3.4. Progress towards Elimination Targets

Among everyone with a valid HCV RNA result at enrolment, 57% (788/1388) had evidence of previous or current HCV infection. Of those, 66% (520/788) reported having ever initiated HCV treatment. Adding people who initiated treatment in the 24 months post-enrolment, a total of 83% (652/788) of those ever eligible initiated HCV treatment.

4. Discussion

An intervention consisting of screening campaign days with peer connection, point-of-care HCV RNA testing, and nurse-led linkage to care, resulted in 15% of people with current HCV infection at enrolment initiating treatment within three months (27% at six months and 49% at 24 months). When combined with pre-intervention treatment, a total of 83% of participants with previous or current chronic HCV infection initiated HCV treatment, advancing progress to WHO HCV elimination targets [1]. The analysis of treatment uptake in the 24 months post-enrolment reveals disparities with lower treatment uptake observed among people who are homeless or recently incarcerated. These findings are consistent with previous analyses of factors associated with treatment uptake from ETHOS Engage [7,8], highlighting the need for tailored support to be made available in services which are frequently used by these populations.

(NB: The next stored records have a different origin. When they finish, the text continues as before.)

/-- HK_SLOT_CONVERSION: one slot is served (R443), with what lies at the source's inputs and the reference, in µV. A
reserved slot whose owner is active gives the bias loop or the bridge its sample, which TIDE_EDGE and
BRIDGE_CONVERSION_END carry. -/
def execHkSlotConversion (slot : Nat) (vp vn vref : Int) (s : State) : Host.Outcome State Fault Refusal :=
  if s.hkOn && s.hk.refRdy && decide (0 < vref) then
    let s := s.modHk (fun h => { h with slot := slot % 10 })
    if s.slotOwned slot then .next s
    else if s.hk.run = .self ∧ ¬ s.hk.ready then .next s
    else
      match s.hk.inj with
      | some e =>
        let (c, o) := s.hkCode (bitOf e 5) vp vn vref
        let s := s.modHk (fun h => { h with inj := none })
        .next (s.placeAux { source := e % 32, inj := true, diff := bitOf e 5, ovr := o, value := s.hkAlign c })
      | none =>
        if s.hk.run ≠ .none then .next s
        else match s.hk.pass with
        | none => .next s
        | some i =>
          let e := s.scanEntry i
          let (c, o) := s.hkCode (bitOf e 5) vp vn vref
          let s := s.placeAux { source := e % 32, entry := i, diff := bitOf e 5, ovr := o, value := s.hkAlign c }
          let due := s.hk.passDue
          if i + 1 < s.scanLen then .next (s.modHk (fun h => { h with pass := some (i + 1) }))
          else
            -- the pass ends: a list that waited for it applies (R444)
            let s := s.modHk (fun h => { h with pass := none, passDue := false })
            let s := if s.hk.listDue then s.scanList else s
            if due ∧ 0 < s.scanLen then
              let s := s.modHk (fun h => { h with pass := some 0, scanLate := satAdd 0xFFFFFFFF h.scanLate 1 })
              .next (s.raise stHk [2])
            else .next s
  else .next s

/-- HK_SCAN_PASS_START: ScanPeriod has passed (R444). -/
def execHkScanPassStart (s : State) : Host.Outcome State Fault Refusal :=
  if s.hkOn && s.hk.ready && bitOf (s.reg 0x40 0) 1 && decide (0 < s.scanLen) then
    if s.hk.pass.isSome then .next (s.modHk (fun h => { h with passDue := true }))
    else .next (s.modHk (fun h => { h with pass := some 0 }))
  else .next s

/-- AUX_DATA as it reads (R465). -/
def Aux.word (a : Aux) : Nat :=
  a.source % 32 * 2 ^ 27 + a.entry % 32 * 2 ^ 22 + bit a.inj * 2 ^ 21 + bit a.diff * 2 ^ 20 + bit a.ovr * 2 ^ 19
    + bit a.brk * 2 ^ 18 + bit a.settling * 2 ^ 17 + bit a.new * 2 ^ 16 + a.value % 2 ^ 16

/-- SourceValue of a result, binary32 bits (R442, R449): code × nominal reference / full scale, with the system
calibration of an external input. The die sensors' scale is not given: free. -/
def State.sourceValue (s : State) (a : Aux) : Nat × State :=
  if a.source = 16 ∨ a.source = 17 then
    let (v, s) := s.takeFree
    (v % 2 ^ 32, s)
  else
    let raw := if bitOf (s.reg 0x40 4) 2 then a.value / 16 else a.value % 2 ^ 12
    let c := if a.diff then toSigned 12 raw else (raw : Int)
    let x := if a.source < 16 then
        ((Num.ofInt c).sub (s.real 0x8030 (a.source + 1))).mul (s.real 0x8031 (a.source + 1))
      else Num.ofInt c
    ((x.mul (Num.ofRatio s.hkRefMv (1000 * (if a.diff then 2048 else 4096)))).toF32, s)

/-- AUX_DATA is read: only the sequencer, initiator 31, takes the result into its write queue of 16 entries and clears NEW; while
the queue is full it leaves AUX_DATA unread (R445). -/
def State.auxRead (s : State) (init : Nat) : State :=
  let a := s.hk.aux
  if init = 31 ∧ a.new ∧ s.hk.queue.length < 16 then
    s.modHk (fun h => { h with aux := { a with new := false }, queue := h.queue ++ [a] })
  else s

/-- The oldest entry of the write queue reaches firmware's result table (R445): the value of its source, or that of an injected
request (R446, R463). -/
def State.auxWritten (s : State) : State :=
  match s.hk.queue with
  | [] => s
  | a :: rest =>
    let s := s.modHk (fun h => { h with queue := rest })
    if a.source < 24 then
      let (v, s) := s.sourceValue a
      if a.inj then s.modHk (fun h => { h with injResult := v })
      else s.modHk (fun h => { h with values := insertKey a.source ⟨v, a.time, a.ovr || a.brk⟩ h.values })
    else s

/-- As many of the queue's writes as the fabric has completed (R439, R445). -/
def State.auxDrain (s : State) (done : Nat) : State := (upTo (min done 16)).foldl (fun s _ => s.auxWritten) s

/-- A request for an injected conversion (R446), decided at this instant. -/
def State.injectRequest (s : State) (e : Nat) : State :=
  if s.hkBusy ∨ s.hk.run ≠ .none ∨ s.hk.inj.isSome then
    (s.modHk (fun h => { h with injDrops := satAdd 0xFFFFFFFF h.injDrops 1, injResult := nan32 })).raise stHk [1]
  else s.modHk (fun h => { h with inj := some (e % 64) })

/-! ## References and calibration -/

/-- REFRDY: the reference has settled (R442). After a loss conversions resume. -/
def execRefrdy (s : State) : Host.Outcome State Fault Refusal :=
  if s.hkOn then .next (s.modHk (fun h => { h with refRdy := true, refLost := false })) else .next s

/-- REFIN_LOST: REFIN leaves its range while in use (R442). -/
def execRefinLost (s : State) : Host.Outcome State Fault Refusal :=
  if s.hkOn ∧ s.hkRef = 1 ∧ s.hk.refRdy then
    .next (((s.modHk (fun h => { h with refRdy := false, refLost := true })).raise stHk [4]).contained 0x40 0 1)
  else .next s

/-- Start a self-calibration (R447, R448); none while a calibration runs. -/
def State.selfCalStart (s : State) : Option State :=
  if s.hk.run = .none then some (s.modHk (fun h => { h with run := .self, again := false, selfState := 3 })) else none

/-- The runs agree: within 1 LSB of offset and 0.05 % of gain (R447). -/
def selfAgree (o1 o2 : Int) (g1 g2 : Nat) : Bool :=
  decide ((o1 - o2).natAbs ≤ 16) && decide (2000 * ((g1 : Int) - g2).natAbs ≤ 0x8000)

/-- HK_SELF_CAL_DONE: the two runs end, with their offsets in 1/16 LSB and gain factors with 0x8000 = 1 (R447, R448). -/
def execHkSelfCalDone (o1 o2 : Int) (g1 g2 : Nat) (s : State) : Host.Outcome State Fault Refusal :=
  let h := s.hk
  if s.hkOn ∧ h.run = .self ∧ h.refRdy then
    if selfAgree o1 o2 g1 g2 then
      let o := (o1 + o2) / 2
      let g := (g1 + g2) / 2
      let s := s.modHk (fun h => { h with run := .none, ready := true, again := false, ofsT := o, gainT := g
                                          ofs := if h.ready then h.ofs else o, gain := if h.ready then h.gain else g
                                          selfState := 1, calCount := satAdd 0xFFFFFFFF h.calCount 1, calTime := s.time.now })
      .next (s.raise stHk [8])
    else if ¬ h.ready ∧ ¬ h.again then
      .next (s.modHk (fun h => { h with again := true }))
    else
      let s := s.modHk (fun h => { h with run := .none, again := false, selfState := 2
                                          calFails := satAdd 0xFFFFFFFF h.calFails 1 })
      let s := if h.ready then s else
        s.modHk (fun h => { h with ready := true, ofsT := 0, gainT := 0x8000, ofs := 0, gain := 0x8000 })
      .next ((s.raise stHk [5]).contained 0x40 0 2)
  else .next s

/-- HK_SELF_CAL_STALE: 4 × HkCalPeriod without an acceptance (R448). -/
def execHkSelfCalStale (s : State) : Host.Outcome State Fault Refusal :=
  if s.up ∧ s.nat 0x8020 5 ≠ 0 ∧ s.hk.run ≠ .self then .next (s.modHk (fun h => { h with selfState := 4 })) else .next s

/-- One Tide's movement of the factors in use (R448): at most 0.25 LSB and 0.005 %. -/
def State.hkEdge (s : State) : State :=
  s.modHk (fun h =>
    { h with ofs := if h.ofs < h.ofsT then min h.ofsT (h.ofs + 4) else max h.ofsT (h.ofs - 4)
             gain := if h.gain < h.gainT then min h.gainT (h.gain + 1) else max h.gainT (h.gain - 1) })
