-- ==== Sys2Proof/Machine/Cask.lean ====
section
/-! DEFINITION. The compression and decompression engines (spec/11_cask_compression.md). -/
namespace Sys2Proof.Machine
open Sys2Proof

/-! ## Containers (R296–R300) -/

/-- The delta pre-filter (R296): 16-bit words by their differences; an odd last byte passes. -/
def deltaFilter : Nat → List Byte → List Byte
  | prev, lo :: hi :: rest =>
    let x := lo.toNat + 256 * hi.toNat
    leBytes 2 ((x + 65536 - prev) % 65536) ++ deltaFilter x rest
  | _, l => l

/-- The filter's inverse (R301 step 5). -/
def deltaInverse : Nat → List Byte → List Byte
  | prev, lo :: hi :: rest =>
    let x := (lo.toNat + 256 * hi.toNat + prev) % 65536
    leBytes 2 x ++ deltaInverse x rest
  | _, l => l

/-- A container (R299): header, payload, zero bytes to a multiple of 32. -/
def container (raw delta final poisoned : Bool) (level log2 : Nat) (orig payload : List Byte) (seq : Nat) : List Byte :=
  let h := beBytes 4 0x4341534B
    ++ [1, BitVec.ofNat 8 (bit raw + 2 * bit delta + 4 * bit final + 8 * bit poisoned), BitVec.ofNat 8 level, BitVec.ofNat 8 log2]
    ++ beBytes 4 orig.length ++ beBytes 4 (crc32c orig) ++ beBytes 4 payload.length ++ beBytes 4 seq ++ zeros 4
  padTo 32 (h ++ beBytes 4 (crc32c h) ++ payload)

/-- The container of a chunk (R294–R298), and whether it is raw-stored. -/
def makeContainer (level log2 : Nat) (delta final poisoned : Bool) (seq : Nat) (chunk : List Byte) : List Byte × Bool :=
  let p := deflateOf (if delta then deltaFilter 0 chunk else chunk) level
  if p.length < chunk.length then (container false delta final poisoned level log2 chunk p seq, false)
  else (container true false final poisoned level log2 chunk chunk seq, true)

/-! ## Jobs (R290–R293, R303, R304) -/

def State.modEng (s : State) (e : Nat) (f : CaskEng → CaskEng) : State :=
  { s with cask := { s.cask with engs := modAt s.cask.engs e f } }

/-- An engine. -/
def State.eng (s : State) (e : Nat) : CaskEng := s.cask.engs.getD e {}

/-- Engine `e` runs as initiator 27 + e in window 0x30 + e (R290). -/
def caskInit (e : Nat) : Nat := 27 + e

/-- The engine is powered and enabled (R306). -/
def State.caskOn (s : State) (e : Nat) : Bool := s.domain 1 && decide (e < 3) && bitOf (s.reg (0x30 + e) 0) 0

/-- CASK_SUBMIT_LO is written (R290). -/
def State.caskSubmit (s : State) (e v : Nat) : State :=
  if 16 ≤ (s.eng e).queue.length then s.raise (stCask e) [4]
  else s.modEng e (fun g => { g with queue := g.queue ++ [s.reg (0x30 + e) 0xC % 256 * 2 ^ 32 + v / 64 % 2 ^ 26 * 64] })

/-- Write a descriptor's result: status, info and the counts (R291, R293). -/
def State.caskWriteBack (s : State) (e addr status info seq consumed produced : Nat) (errs : List (Nat × List Nat) := []) : State :=
  let b := [BitVec.ofNat 8 status, BitVec.ofNat 8 info] ++ zeros 2 ++ leBytes 4 seq ++ leBytes 8 consumed ++ leBytes 8 produced
  match s.fabWrite (addr + 40) b 0 errs with
  | some s => s
  | none => s.busError (caskInit e) (addr + 40) true

/-- A descriptor as read (R293); without the resume flag, or with zero counts, a fresh start (R304). -/
def caskParse (addr : Nat) (d : List Byte) : CaskJob :=
  let f (o n : Nat) : Nat := leNat ((d.drop o).take n)
  let resume := bitOf (f 34 1) 1
  { addr := addr, src := f 0 8, len := f 8 8, dst := f 16 8, cap := f 24 8, op := f 32 1, level := f 33 1, flags := f 34 1
    log2 := f 35 1, seq := if resume then f 44 4 else 0, consumed := if resume then f 48 8 else 0
    produced := if resume ∧ (f 44 4 ≠ 0 ∨ f 48 8 ≠ 0) then f 56 8 else 0 }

Fingerstick point-of-care HCV RNA testing identified 317 people with current HCV infection who were eligible for treatment, with a cumulative probability of 27% initiating HCV treatment within six months of enrolment. This is comparable with data from New South Wales, Australia, where treatment uptake among people with drug dependence was estimated at 27% in the six months following diagnosis [18]. This suggests the HCV testing campaigns in ETHOS Engage facilitated an increased reach in HCV testing, by providing testing for people who would not have received it had this study not been performed. As such, it is not surprising that the proportion with treatment uptake was similar to standard of care given most people had to come back for multiple visits to either have confirmatory testing or treatment. The higher treatment uptake in the period immediately following diagnosis indicates the utility of running testing campaigns at frequent intervals, either annually or biannually. Using the fingerstick HCV RNA assay in the ETHOS Engage study allowed testing to take place on-site without venepuncture. The lack of Australian Therapeutics Goods Administration approval at the time of the study prevented results from being communicated on the same day, and the requirements to assess genotypes before initiating treatment obliged people to later have venepuncture for confirmatory testing. Studies providing HCV RNA point-of-care testing and same-day results to people who inject drugs have reported higher proportions of people initiating treatment in a needle and syringe program (74%) [19], medically supervised injecting sites (89%) [20], mobile outreach models (74%) [21], and prison (93%) [22]. This demonstrates the importance of offering single-visit testing and treatment to considerably increase HCV treatment uptake among populations of people who inject drugs. In the second recruitment wave of ETHOS Engage (2019–2021), the Xpert HCV Viral Load Fingerstick assay had been approved by the Therapeutics Goods Administration, so the results of point-of-care HCV RNA testing could be provided directly to participants and should lead to increased treatment uptake. The need for confirmatory testing via venepuncture will no longer be required, which may increase treatment uptake given a preference for finger-stick testing among people who inject drugs [23]. Follow-ups to assess treatment initiation after enrolment in the second recruitment wave of ETHOS Engage is ongoing.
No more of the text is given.